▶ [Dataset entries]
-- ==== Sys2Proof/Laws/FramesIntegrity.lean ====
section
/-! SUPPORT. Sys2Proof/Laws/FramesIntegrity.lean: what each operation of Machine/Integrity.lean may change. -/
set_option Elab.async false
set_option linter.unusedTactic false
set_option linter.unreachableTactic false
set_option linter.unnecessarySeqFocus false
namespace Sys2Proof.Machine

def State.remapPage_scope : Scope := ⟨[.pwr, .evt, .tacc, .grn, .tdc, .cal, .twin, .out], [R.GRN_SILO_STAT,
    R.GRN_EVT_STAT, R.TDC_STAT, R.TDC_EVT_STAT, R.CAL_STAT, R.CAL_EVT_STAT, R.EVT_LAST_FAULT, R.EVT_STAT, R.TWN_STAT,
    R.PWR_MODE_CTL, R.PWR_MODE_STAT, R.PWR_RAIL_STAT, R.PWR_CLK_STAT, R.EVT_LASTING, R.EVT_FCNT], []⟩
theorem State.remapPage_fst (s : State) (detail : Nat) : Within State.remapPage_scope s (State.remapPage s detail).1 := by
    unfold State.remapPage
    repeat' first
      | (with_reducible assumption) | (with_reducible apply Within.refl)
      | (with_reducible apply Within.step (State.lastingFault_within ..); rotate_left; decide +kernel)
      | (with_reducible apply Within.step (State.updEvt_within ..); rotate_left; decide +kernel)
      | (with_reducible apply Within.step (State.takePage_within ..); rotate_left; decide +kernel)
      | (with_reducible apply Within.step (State.pagesBack_within ..); rotate_left; decide +kernel) | split
      | dsimp only


theorem State.remapPage_within {s s' : State} {detail : Nat} {r} (h : State.remapPage s detail = (s', r)) :
    Within State.remapPage_scope s s' := by
  have := State.remapPage_fst s detail
  rwa [h] at this


def State.condemnPage_scope : Scope := ⟨[.evt, .tacc, .grn], [R.GRN_SILO_STAT, R.GRN_EVT_STAT, R.EVT_STAT], []⟩
theorem State.condemnPage_within (s : State) (g : Nat) : Within State.condemnPage_scope s (State.condemnPage s g) :=
    by
  unfold State.condemnPage
  repeat' first
    | (with_reducible assumption) | (with_reducible apply Within.refl)
    | (with_reducible apply Within.step (State.wr_within ..); rotate_left; decide +kernel)
    | (with_reducible apply Within.step (State.retirePage_within ..); rotate_left; decide +kernel)
    | (with_reducible apply Within.step (State.updGrn_within ..); rotate_left; decide +kernel) | split

def State.losePointers_scope : Scope := ⟨[.grn], [R.GRN_SILO_STAT], []⟩
theorem State.losePointers_within (s : State) (l : List Nat) : Within State.losePointers_scope s (State.losePointers s
    l) := by
  unfold State.losePointers
  repeat' first
    | (with_reducible assumption) | (with_reducible apply Within.refl) | lift_lets
    | (intro v; refine Within.cut (p := Within State.losePointers_scope s v) ?_ ?_; unfold v; rotate_left; clear_value v; intro hv)
    | (intro v; clear_value v) | intro v
    | (with_reducible apply Within.step (State.updGrn_within ..); rotate_left; decide +kernel)
    | (with_reducible apply Within.step (State.wr_within ..); rotate_left; decide +kernel) | split

def State.lastingAt_scope : Scope := ⟨[.pwr, .gr, .evt, .tally, .tacc, .grn, .tdc, .cal, .twin, .out],
    [R.GRN_POOL_STAT, R.GRN_SILO_STAT, R.GRN_EVT_STAT, R.TDC_STAT, R.TDC_EVT_STAT, R.TDC_CNT, R.CAL_STAT,
    R.CAL_EVT_STAT, R.EVT_LAST_FAULT, R.EVT_STAT, R.TWN_STAT, R.PWR_MODE_CTL, R.PWR_MODE_STAT, R.PWR_RAIL_STAT,
    R.PWR_CLK_STAT, R.EVT_LASTING, R.EVT_FCNT], []⟩
theorem State.lastingAt_within (s : State) (p : FaultPlace) : Within State.lastingAt_scope s (State.lastingAt s p) :=
    by
  unfold State.lastingAt
  repeat' first
    | (with_reducible assumption) | (with_reducible apply Within.refl)
    | (with_reducible apply Within.step (State.rowFault_within ..); rotate_left; decide +kernel)
    | (with_reducible apply Within.step (State.reloadEntries_within ..); rotate_left; decide +kernel)
    | (with_reducible apply Within.step (State.unitFault_within ..); rotate_left; decide +kernel)
    | (with_reducible apply Within.step (State.condemnBuf_within ..); rotate_left; decide +kernel)
    | (with_reducible apply Within.step (State.lastingFault_within ..); rotate_left; decide +kernel)
    | (with_reducible apply Within.step (State.condemnPage_within ..); rotate_left; decide +kernel)
    | (with_reducible apply Within.step (State.remapPage_within (h := ?h)); (case h => assumption); rotate_left; decide +kernel)
    | (with_reducible apply Within.step (State.clearSlot_within ..); rotate_left; decide +kernel)
    | (with_reducible apply Within.step (State.raiseObj_within ..); rotate_left; decide +kernel)
    | (with_reducible apply Within.step (State.retest_within ..); rotate_left; decide +kernel)
    | (with_reducible apply Within.step (State.losePointers_within ..); rotate_left; decide +kernel)
    | (with_reducible apply Within.step (State.remapPage_fst ..); rotate_left; decide +kernel)
    | (with_reducible apply Within.each; rotate_left; intro x a hx; try beta_reduce; rotate_left)
    | (with_reducible apply Within.foldl; rotate_left; intro x a hx; try beta_reduce; rotate_left) | split

def State.arithDrop_scope : Scope := ⟨[], [R.EVT_CNT], []⟩
theorem State.arithDrop_within (s : State) (n : Nat) : Within State.arithDrop_scope s (State.arithDrop s n) := by
  unfold State.arithDrop
  repeat' first
    | (with_reducible assumption) | (with_reducible apply Within.refl)
    | (with_reducible apply Within.step (State.addSat_within ..); rotate_left; decide +kernel) | split

def State.missLookup_scope : Scope := ⟨[.nextOrd, .committed, .evt, .tacc, .ports, .fwd, .grn, .alm],
    [R.GRN_POOL_STAT, R.GRN_EVT_STAT, R.ALM_EVT_STAT, R.ALM_EVT_SRC, R.EVT_STAT], []⟩
theorem State.missLookup_within (s : State) (k : Nat) (table : Nat) : Within State.missLookup_scope s
    (State.missLookup s k table) := by
  unfold State.missLookup
  repeat' first
    | (with_reducible assumption) | (with_reducible apply Within.refl) | lift_lets
    | (intro v; refine Within.cut (p := Within State.missLookup_scope s v) ?_ ?_; unfold v; rotate_left; clear_value v; intro hv)
    | (intro v; clear_value v) | intro v
    | (with_reducible apply Within.step (State.updFwd_within ..); rotate_left; decide +kernel)
    | (with_reducible apply Within.step (State.wrCom_within ..); rotate_left; decide +kernel)
    | (with_reducible apply Within.step (State.classify_within ..); rotate_left; decide +kernel)
    | (with_reducible apply Within.step (State.failLookup_within ..); rotate_left; decide +kernel) | split

def State.loseQueue_scope : Scope := ⟨[.evt, .tacc, .ports, .fwd, .grn], [R.EVT_CNT, R.EVT_STAT], []⟩
theorem State.loseQueue_within (s : State) (n : Nat) : Within State.loseQueue_scope s (State.loseQueue s n) := by
  unfold State.loseQueue
  repeat' first
    | (with_reducible assumption) | (with_reducible apply Within.refl) | lift_lets
    | (intro v; refine Within.cut (p := Within State.loseQueue_scope s v) ?_ ?_; unfold v; rotate_left; clear_value v; intro hv)
    | (intro v; clear_value v) | intro v
    | (with_reducible apply Within.step (State.updQueue_within ..); rotate_left; decide +kernel)
    | (with_reducible apply Within.step (State.updFwd_within ..); rotate_left; decide +kernel)
    | (with_reducible apply Within.step (State.subIn_within ..); rotate_left; decide +kernel)
    | (with_reducible apply Within.step (State.arithDrop_within ..); rotate_left; decide +kernel)
    | (with_reducible apply Within.each; rotate_left; intro x a hx; try beta_reduce; rotate_left)
    | (with_reducible apply Within.foldl; rotate_left; intro x a hx; try beta_reduce; rotate_left) | split

def State.loseFrames_scope : Scope := ⟨[.evt, .tacc, .ports, .fwd, .grn, .alm], [R.GRN_POOL_STAT, R.GRN_EVT_STAT,
    R.ALM_EVT_STAT, R.ALM_EVT_SRC, R.EVT_CNT, R.EVT_STAT], []⟩
theorem State.loseFrames_within (s : State) (pick : Frame → Bool) : Within State.loseFrames_scope s (State.loseFrames
    s pick) := by
  unfold State.loseFrames
  repeat' first
    | (with_reducible assumption) | (with_reducible apply Within.refl) | lift_lets
    | (intro v; refine Within.cut (p := Within State.loseFrames_scope s v) ?_ ?_; unfold v; rotate_left; clear_value v; intro hv)
    | (intro v; clear_value v) | intro v
    | (with_reducible apply Within.step (State.updFwd_within ..); rotate_left; decide +kernel)
    | (with_reducible apply Within.step (State.updQueue_within ..); rotate_left; decide +kernel)
    | (with_reducible apply Within.step (State.subIn_within ..); rotate_left; decide +kernel)
    | (with_reducible apply Within.step (State.tryRelease_within ..); rotate_left; decide +kernel)
    | (with_reducible apply Within.step (State.arithDrop_within ..); rotate_left; decide +kernel)
    | (with_reducible apply Within.each; rotate_left; intro x a hx; try beta_reduce; rotate_left)
    | (with_reducible apply Within.foldl; rotate_left; intro x a hx; try beta_reduce; rotate_left) | split

def State.badWork_scope : Scope := ⟨[.nextOrd, .committed, .evt, .tacc, .ports, .cars, .sheaves, .fwd, .grn, .alm,
    .tb, .tdc, .out], [R.GRN_POOL_STAT, R.GRN_SILO_STAT, R.GRN_EVT_STAT, R.ALM_EVT_STAT, R.ALM_EVT_SRC, R.EVT_CNT,
    R.EVT_STAT], []⟩
theorem State.dropHead_within (s : State) (l : List Frame) : Within State.badWork_scope s (s.dropHead l) := by
  cases l with
  | nil => exact .refl _ _
  | cons f r =>
    exact (State.arithDrop_within ..).step ((State.tryRelease_within ..).step
      ((State.dropRx_within ..).step (.refl _ _) (by decide +kernel)) (by decide +kernel)) (by decide +kernel)

theorem State.badWork_within (s : State) (w : FaultWork) : Within State.badWork_scope s (s.badWork w) := by
  unfold State.badWork
  repeat' first
    | (with_reducible assumption) | (with_reducible apply Within.refl) | lift_lets
    | (intro v; refine Within.cut (p := Within State.badWork_scope s v) ?_ ?_; unfold v; rotate_left; clear_value v; intro hv)
    | (intro v; clear_value v) | intro v
    | (with_reducible apply Within.step (State.updPort_within ..); rotate_left; decide +kernel)
    | (with_reducible apply Within.step (State.updSheaf_within ..); rotate_left; decide +kernel)
    | (with_reducible apply Within.step (State.updFwd_within ..); rotate_left; decide +kernel)
    | (with_reducible apply Within.step (State.loseFrames_within ..); rotate_left; decide +kernel)
    | (with_reducible apply Within.step (State.discardEnt_within ..); rotate_left; decide +kernel)
    | (with_reducible apply Within.step (State.updQueue_within ..); rotate_left; decide +kernel)
    | (with_reducible apply Within.step (State.dropSegs_within ..); rotate_left; decide +kernel)
    | (with_reducible apply Within.step (State.arithDrop_within ..); rotate_left; decide +kernel)
    | (with_reducible apply Within.step (State.loseQueue_within ..); rotate_left; decide +kernel)
    | (with_reducible apply Within.step (State.nextGrain_within (h := ?h)); (case h => assumption); rotate_left; decide +kernel)
    | (with_reducible apply Within.step (State.missLookup_within ..); rotate_left; decide +kernel)
    | (with_reducible apply Within.step (State.updTdc_within ..); rotate_left; decide +kernel)
    | (with_reducible apply Within.step (State.report_within ..); rotate_left; decide +kernel)
    | (with_reducible apply Within.step (State.failReport_within ..); rotate_left; decide +kernel)
    | (with_reducible apply Within.step (State.nextGrain_snd ..); rotate_left; decide +kernel)
    | (with_reducible apply Within.step (State.emit_within ..); rotate_left; decide +kernel)
    | (with_reducible apply Within.step (State.dropHead_within ..); rotate_left; decide +kernel)
    | (with_reducible apply Within.step (State.sendNulls_within ..); rotate_left; decide +kernel) | split

def State.freeze_scope : Scope := ⟨[.evt, .tb], [R.EVT_D2D_STAT], []⟩
theorem State.freeze_within (s : State) : Within State.freeze_scope s (State.freeze s) := by
  unfold State.freeze
  repeat' first
    | (with_reducible assumption) | (with_reducible apply Within.refl) | lift_lets
    | (intro v; refine Within.cut (p := Within State.freeze_scope s v) ?_ ?_; unfold v; rotate_left; clear_value v; intro hv)
    | (intro v; clear_value v) | intro v
    | (with_reducible apply Within.step (State.noteDoms_within ..); rotate_left; decide +kernel)
    | (with_reducible apply Within.step (State.updTb_within ..); rotate_left; decide +kernel)
    | (with_reducible apply Within.step (State.updEvt_within ..); rotate_left; decide +kernel)
    | (with_reducible apply Within.step (State.wr_within ..); rotate_left; decide +kernel) | split

def State.d2dFault_scope : Scope := ⟨[.pwr, .evt, .tacc, .tb, .tdc, .cal, .twin, .out], [R.TDC_STAT, R.TDC_EVT_STAT,
    R.CAL_STAT, R.CAL_EVT_STAT, R.EVT_LAST_FAULT, R.EVT_D2D_STAT, R.EVT_STAT, R.TWN_STAT, R.PWR_MODE_CTL,
    R.PWR_MODE_STAT, R.PWR_RAIL_STAT, R.PWR_CLK_STAT, R.EVT_LASTING, R.EVT_FCNT], []⟩
theorem State.d2dFault_within (s : State) : Within State.d2dFault_scope s (State.d2dFault s) := by
  unfold State.d2dFault
  repeat' first
    | (with_reducible assumption) | (with_reducible apply Within.refl)
    | (with_reducible apply Within.step (State.freeze_within ..); rotate_left; decide +kernel)
    | (with_reducible apply Within.step (State.updEvt_within ..); rotate_left; decide +kernel)
    | (with_reducible apply Within.step (State.lastingFault_within ..); rotate_left; decide +kernel) | split

def State.noteLog_scope : Scope := ⟨[], [R.EVT_LOG_STAT], []⟩
theorem State.noteLog_within (s : State) : Within State.noteLog_scope s (State.noteLog s) := by
  unfold State.noteLog
  repeat' first
    | (with_reducible assumption) | (with_reducible apply Within.refl)
    | (with_reducible apply Within.step (State.wr_within ..); rotate_left; decide +kernel) | split

def State.logEnter_scope : Scope := ⟨[.evt], [R.EVT_LOG_STAT, R.EVT_STAT], []⟩
theorem State.logEnter_within (s : State) (r : LogRec) : Within State.logEnter_scope s (State.logEnter s r) := by
  unfold State.logEnter
  repeat' first
    | (with_reducible assumption) | (with_reducible apply Within.refl) | lift_lets
    | (intro v; refine Within.cut (p := Within State.logEnter_scope s v) ?_ ?_; unfold v; rotate_left; clear_value v; intro hv)
    | (intro v; clear_value v) | intro v
    | (with_reducible apply Within.step (State.addSat_within ..); rotate_left; decide +kernel)
    | (with_reducible apply Within.step (State.raise_within ..); rotate_left; decide +kernel)
    | (with_reducible apply Within.step (State.updEvt_within ..); rotate_left; decide +kernel)
    | (with_reducible apply Within.step (State.wr_within ..); rotate_left; decide +kernel)
    | (with_reducible apply Within.step (State.noteLog_within ..); rotate_left; decide +kernel) | split

def State.showLatch_scope : Scope := ⟨[.evt], [R.EVT_LOG], []⟩
theorem State.showLatch_within (s : State) (r : Option LogRec) : Within State.showLatch_scope s (State.showLatch s r)
    := by
  unfold State.showLatch
  repeat' first
    | (with_reducible assumption) | (with_reducible apply Within.refl) | lift_lets
    | (intro v; refine Within.cut (p := Within State.showLatch_scope s v) ?_ ?_; unfold v; rotate_left; clear_value v; intro hv)
    | (intro v; clear_value v) | intro v
    | (with_reducible apply Within.step (State.updEvt_within ..); rotate_left; decide +kernel)
    | (with_reducible apply Within.step (State.setReg_within ..); rotate_left; decide +kernel)
    | (with_reducible apply Within.each; rotate_left; intro x a hx; try beta_reduce; rotate_left)
    | (with_reducible apply Within.foldl; rotate_left; intro x a hx; try beta_reduce; rotate_left) | split

def State.rearm_scope : Scope := ⟨[.gr, .out], [], []⟩
theorem State.rearm_within (s : State) (data : Word) : Within State.rearm_scope s (State.rearm s data) := by
  unfold State.rearm
  repeat' first
    | (with_reducible assumption) | (with_reducible apply Within.refl)
    | (with_reducible apply Within.step (State.msix_within ..); rotate_left; decide +kernel)
    | (with_reducible apply Within.each; rotate_left; intro x a hx; try beta_reduce; rotate_left)
    | (with_reducible apply Within.foldl; rotate_left; intro x a hx; try beta_reduce; rotate_left) | split

end Sys2Proof.Machine
end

▶ [Activity]
Tell how many lines in the entries contain the string "committed", and give nothing beyond the number.

▶ [Answer area]
2